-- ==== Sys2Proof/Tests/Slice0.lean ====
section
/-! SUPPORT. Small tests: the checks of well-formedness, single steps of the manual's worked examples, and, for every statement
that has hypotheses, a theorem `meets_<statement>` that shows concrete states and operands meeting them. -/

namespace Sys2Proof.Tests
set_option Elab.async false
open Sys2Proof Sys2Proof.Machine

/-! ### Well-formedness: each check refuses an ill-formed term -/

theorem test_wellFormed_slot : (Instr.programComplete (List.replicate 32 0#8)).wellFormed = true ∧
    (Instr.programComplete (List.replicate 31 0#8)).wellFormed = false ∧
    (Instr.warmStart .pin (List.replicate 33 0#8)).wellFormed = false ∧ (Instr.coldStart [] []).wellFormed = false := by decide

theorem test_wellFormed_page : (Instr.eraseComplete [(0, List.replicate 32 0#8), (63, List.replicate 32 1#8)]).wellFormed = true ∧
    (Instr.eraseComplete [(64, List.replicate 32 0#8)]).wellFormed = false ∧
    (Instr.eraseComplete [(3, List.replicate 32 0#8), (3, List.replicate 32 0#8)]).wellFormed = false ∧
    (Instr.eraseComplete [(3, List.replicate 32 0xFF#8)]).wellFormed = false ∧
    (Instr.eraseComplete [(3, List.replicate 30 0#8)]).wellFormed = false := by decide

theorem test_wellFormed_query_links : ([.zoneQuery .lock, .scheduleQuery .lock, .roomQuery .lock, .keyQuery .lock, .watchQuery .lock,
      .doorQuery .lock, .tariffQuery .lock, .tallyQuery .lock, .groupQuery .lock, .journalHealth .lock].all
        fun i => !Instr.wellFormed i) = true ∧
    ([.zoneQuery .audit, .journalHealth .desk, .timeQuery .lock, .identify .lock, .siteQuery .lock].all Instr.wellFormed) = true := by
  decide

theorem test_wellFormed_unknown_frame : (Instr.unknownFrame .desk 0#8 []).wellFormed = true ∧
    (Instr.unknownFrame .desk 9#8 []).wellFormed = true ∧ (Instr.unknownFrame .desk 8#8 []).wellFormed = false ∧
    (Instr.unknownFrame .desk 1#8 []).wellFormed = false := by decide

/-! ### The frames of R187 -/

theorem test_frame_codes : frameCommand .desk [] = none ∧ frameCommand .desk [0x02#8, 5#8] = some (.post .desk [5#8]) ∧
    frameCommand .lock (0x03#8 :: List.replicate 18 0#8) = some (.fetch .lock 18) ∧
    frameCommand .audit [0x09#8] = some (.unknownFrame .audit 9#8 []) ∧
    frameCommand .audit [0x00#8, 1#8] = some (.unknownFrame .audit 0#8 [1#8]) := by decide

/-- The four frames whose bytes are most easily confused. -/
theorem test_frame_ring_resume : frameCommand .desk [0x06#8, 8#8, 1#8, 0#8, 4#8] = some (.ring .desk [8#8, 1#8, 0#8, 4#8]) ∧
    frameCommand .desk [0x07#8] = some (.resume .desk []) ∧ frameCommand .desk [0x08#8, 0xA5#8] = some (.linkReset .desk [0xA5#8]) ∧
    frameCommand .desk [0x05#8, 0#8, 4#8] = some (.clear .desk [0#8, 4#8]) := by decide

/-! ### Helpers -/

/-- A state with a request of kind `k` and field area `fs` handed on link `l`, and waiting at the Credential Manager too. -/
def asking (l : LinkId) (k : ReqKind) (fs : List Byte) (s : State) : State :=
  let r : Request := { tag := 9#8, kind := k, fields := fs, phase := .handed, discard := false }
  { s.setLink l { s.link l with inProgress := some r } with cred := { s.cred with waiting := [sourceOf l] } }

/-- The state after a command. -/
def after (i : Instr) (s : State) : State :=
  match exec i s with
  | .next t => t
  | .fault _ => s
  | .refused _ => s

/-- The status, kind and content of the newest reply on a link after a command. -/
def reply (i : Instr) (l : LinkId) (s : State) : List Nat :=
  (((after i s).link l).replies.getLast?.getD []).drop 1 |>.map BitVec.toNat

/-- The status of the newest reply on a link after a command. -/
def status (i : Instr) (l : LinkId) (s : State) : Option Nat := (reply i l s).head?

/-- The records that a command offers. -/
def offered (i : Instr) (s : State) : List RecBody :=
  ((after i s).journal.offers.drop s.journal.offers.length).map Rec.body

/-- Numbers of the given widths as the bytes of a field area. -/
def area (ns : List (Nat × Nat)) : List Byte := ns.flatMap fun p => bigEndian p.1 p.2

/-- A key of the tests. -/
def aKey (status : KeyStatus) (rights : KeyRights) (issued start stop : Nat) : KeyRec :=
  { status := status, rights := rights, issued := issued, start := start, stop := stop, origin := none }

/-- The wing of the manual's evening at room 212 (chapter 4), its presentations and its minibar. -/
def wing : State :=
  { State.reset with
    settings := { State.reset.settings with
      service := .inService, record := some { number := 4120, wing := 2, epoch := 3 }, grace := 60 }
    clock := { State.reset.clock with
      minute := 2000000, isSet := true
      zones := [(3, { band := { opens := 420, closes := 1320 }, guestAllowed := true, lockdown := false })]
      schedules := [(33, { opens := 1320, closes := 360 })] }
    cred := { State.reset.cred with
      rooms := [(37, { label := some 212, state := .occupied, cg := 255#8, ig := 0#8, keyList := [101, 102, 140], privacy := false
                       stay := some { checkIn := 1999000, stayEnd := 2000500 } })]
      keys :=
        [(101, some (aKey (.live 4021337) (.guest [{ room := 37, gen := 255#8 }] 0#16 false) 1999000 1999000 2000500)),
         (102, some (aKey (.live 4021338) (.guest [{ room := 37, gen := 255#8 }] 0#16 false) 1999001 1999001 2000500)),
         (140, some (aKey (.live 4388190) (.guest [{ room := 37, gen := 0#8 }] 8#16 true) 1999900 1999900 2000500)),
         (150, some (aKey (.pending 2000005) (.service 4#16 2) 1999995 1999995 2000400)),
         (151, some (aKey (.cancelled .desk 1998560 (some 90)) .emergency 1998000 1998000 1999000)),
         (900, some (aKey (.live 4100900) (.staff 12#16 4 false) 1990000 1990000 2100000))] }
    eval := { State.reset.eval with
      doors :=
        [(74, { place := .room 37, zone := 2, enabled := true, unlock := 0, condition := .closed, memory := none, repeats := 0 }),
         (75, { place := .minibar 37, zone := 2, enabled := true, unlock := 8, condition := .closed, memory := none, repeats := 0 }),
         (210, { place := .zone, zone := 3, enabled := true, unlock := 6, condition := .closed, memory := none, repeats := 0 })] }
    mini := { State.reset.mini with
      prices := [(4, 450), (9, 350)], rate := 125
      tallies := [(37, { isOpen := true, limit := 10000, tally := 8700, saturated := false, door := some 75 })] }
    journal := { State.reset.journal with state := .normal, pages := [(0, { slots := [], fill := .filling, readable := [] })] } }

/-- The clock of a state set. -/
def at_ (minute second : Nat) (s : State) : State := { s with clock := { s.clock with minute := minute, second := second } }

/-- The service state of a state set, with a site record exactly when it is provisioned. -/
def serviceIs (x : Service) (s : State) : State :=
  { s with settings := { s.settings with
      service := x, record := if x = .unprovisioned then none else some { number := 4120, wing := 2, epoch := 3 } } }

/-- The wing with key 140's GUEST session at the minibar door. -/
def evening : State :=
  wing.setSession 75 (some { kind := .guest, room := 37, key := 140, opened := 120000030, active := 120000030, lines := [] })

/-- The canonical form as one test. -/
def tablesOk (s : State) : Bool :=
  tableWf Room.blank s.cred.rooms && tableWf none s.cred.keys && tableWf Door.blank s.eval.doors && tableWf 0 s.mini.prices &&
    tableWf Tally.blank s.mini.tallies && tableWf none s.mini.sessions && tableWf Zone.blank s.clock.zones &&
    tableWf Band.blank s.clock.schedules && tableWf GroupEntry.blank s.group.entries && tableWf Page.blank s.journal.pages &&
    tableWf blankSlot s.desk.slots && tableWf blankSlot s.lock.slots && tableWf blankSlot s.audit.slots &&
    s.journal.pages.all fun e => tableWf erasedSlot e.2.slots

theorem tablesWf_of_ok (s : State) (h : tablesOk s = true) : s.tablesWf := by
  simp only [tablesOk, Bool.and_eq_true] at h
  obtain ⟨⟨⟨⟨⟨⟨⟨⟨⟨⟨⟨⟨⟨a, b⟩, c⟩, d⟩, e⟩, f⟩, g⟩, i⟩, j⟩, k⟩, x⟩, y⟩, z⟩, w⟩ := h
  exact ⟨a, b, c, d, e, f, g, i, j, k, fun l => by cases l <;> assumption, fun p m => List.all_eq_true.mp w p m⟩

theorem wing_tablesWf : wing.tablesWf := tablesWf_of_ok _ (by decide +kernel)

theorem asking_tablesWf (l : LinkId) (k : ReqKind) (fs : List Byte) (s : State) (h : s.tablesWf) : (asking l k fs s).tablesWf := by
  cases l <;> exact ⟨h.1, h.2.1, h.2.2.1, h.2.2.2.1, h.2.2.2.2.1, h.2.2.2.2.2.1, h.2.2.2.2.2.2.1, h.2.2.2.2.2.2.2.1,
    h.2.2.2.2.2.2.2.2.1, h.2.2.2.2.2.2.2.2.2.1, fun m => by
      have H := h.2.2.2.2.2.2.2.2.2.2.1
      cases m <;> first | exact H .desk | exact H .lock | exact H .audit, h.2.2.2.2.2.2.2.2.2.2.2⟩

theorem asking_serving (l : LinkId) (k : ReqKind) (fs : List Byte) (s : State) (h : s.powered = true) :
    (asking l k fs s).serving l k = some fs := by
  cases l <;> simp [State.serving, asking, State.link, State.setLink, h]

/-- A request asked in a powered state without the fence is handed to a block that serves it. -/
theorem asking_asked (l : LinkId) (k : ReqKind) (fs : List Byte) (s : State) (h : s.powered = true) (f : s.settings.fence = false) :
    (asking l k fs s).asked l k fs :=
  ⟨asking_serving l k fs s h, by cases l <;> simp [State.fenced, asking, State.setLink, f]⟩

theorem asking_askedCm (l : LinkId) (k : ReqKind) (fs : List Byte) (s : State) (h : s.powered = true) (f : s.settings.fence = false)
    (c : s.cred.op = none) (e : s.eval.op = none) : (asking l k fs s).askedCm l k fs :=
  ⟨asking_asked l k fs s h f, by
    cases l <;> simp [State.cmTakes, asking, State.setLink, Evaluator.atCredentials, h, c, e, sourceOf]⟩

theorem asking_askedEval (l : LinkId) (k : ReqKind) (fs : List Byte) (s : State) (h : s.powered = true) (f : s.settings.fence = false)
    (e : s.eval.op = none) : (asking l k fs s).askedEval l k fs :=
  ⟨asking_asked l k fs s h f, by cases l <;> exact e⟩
::::::::
THE PROBLEM - Where the word "handed" appears in a line of the entries, copy that line.

SOLUTION FOR THIS EXERCISE -
/-- A state with a request of kind `k` and field area `fs` handed on link `l`, and waiting at the Credential Manager too. -/
  let r : Request := { tag := 9#8, kind := k, fields := fs, phase := .handed, discard := false }
/-- A request asked in a powered state without the fence is handed to a block that serves it. -/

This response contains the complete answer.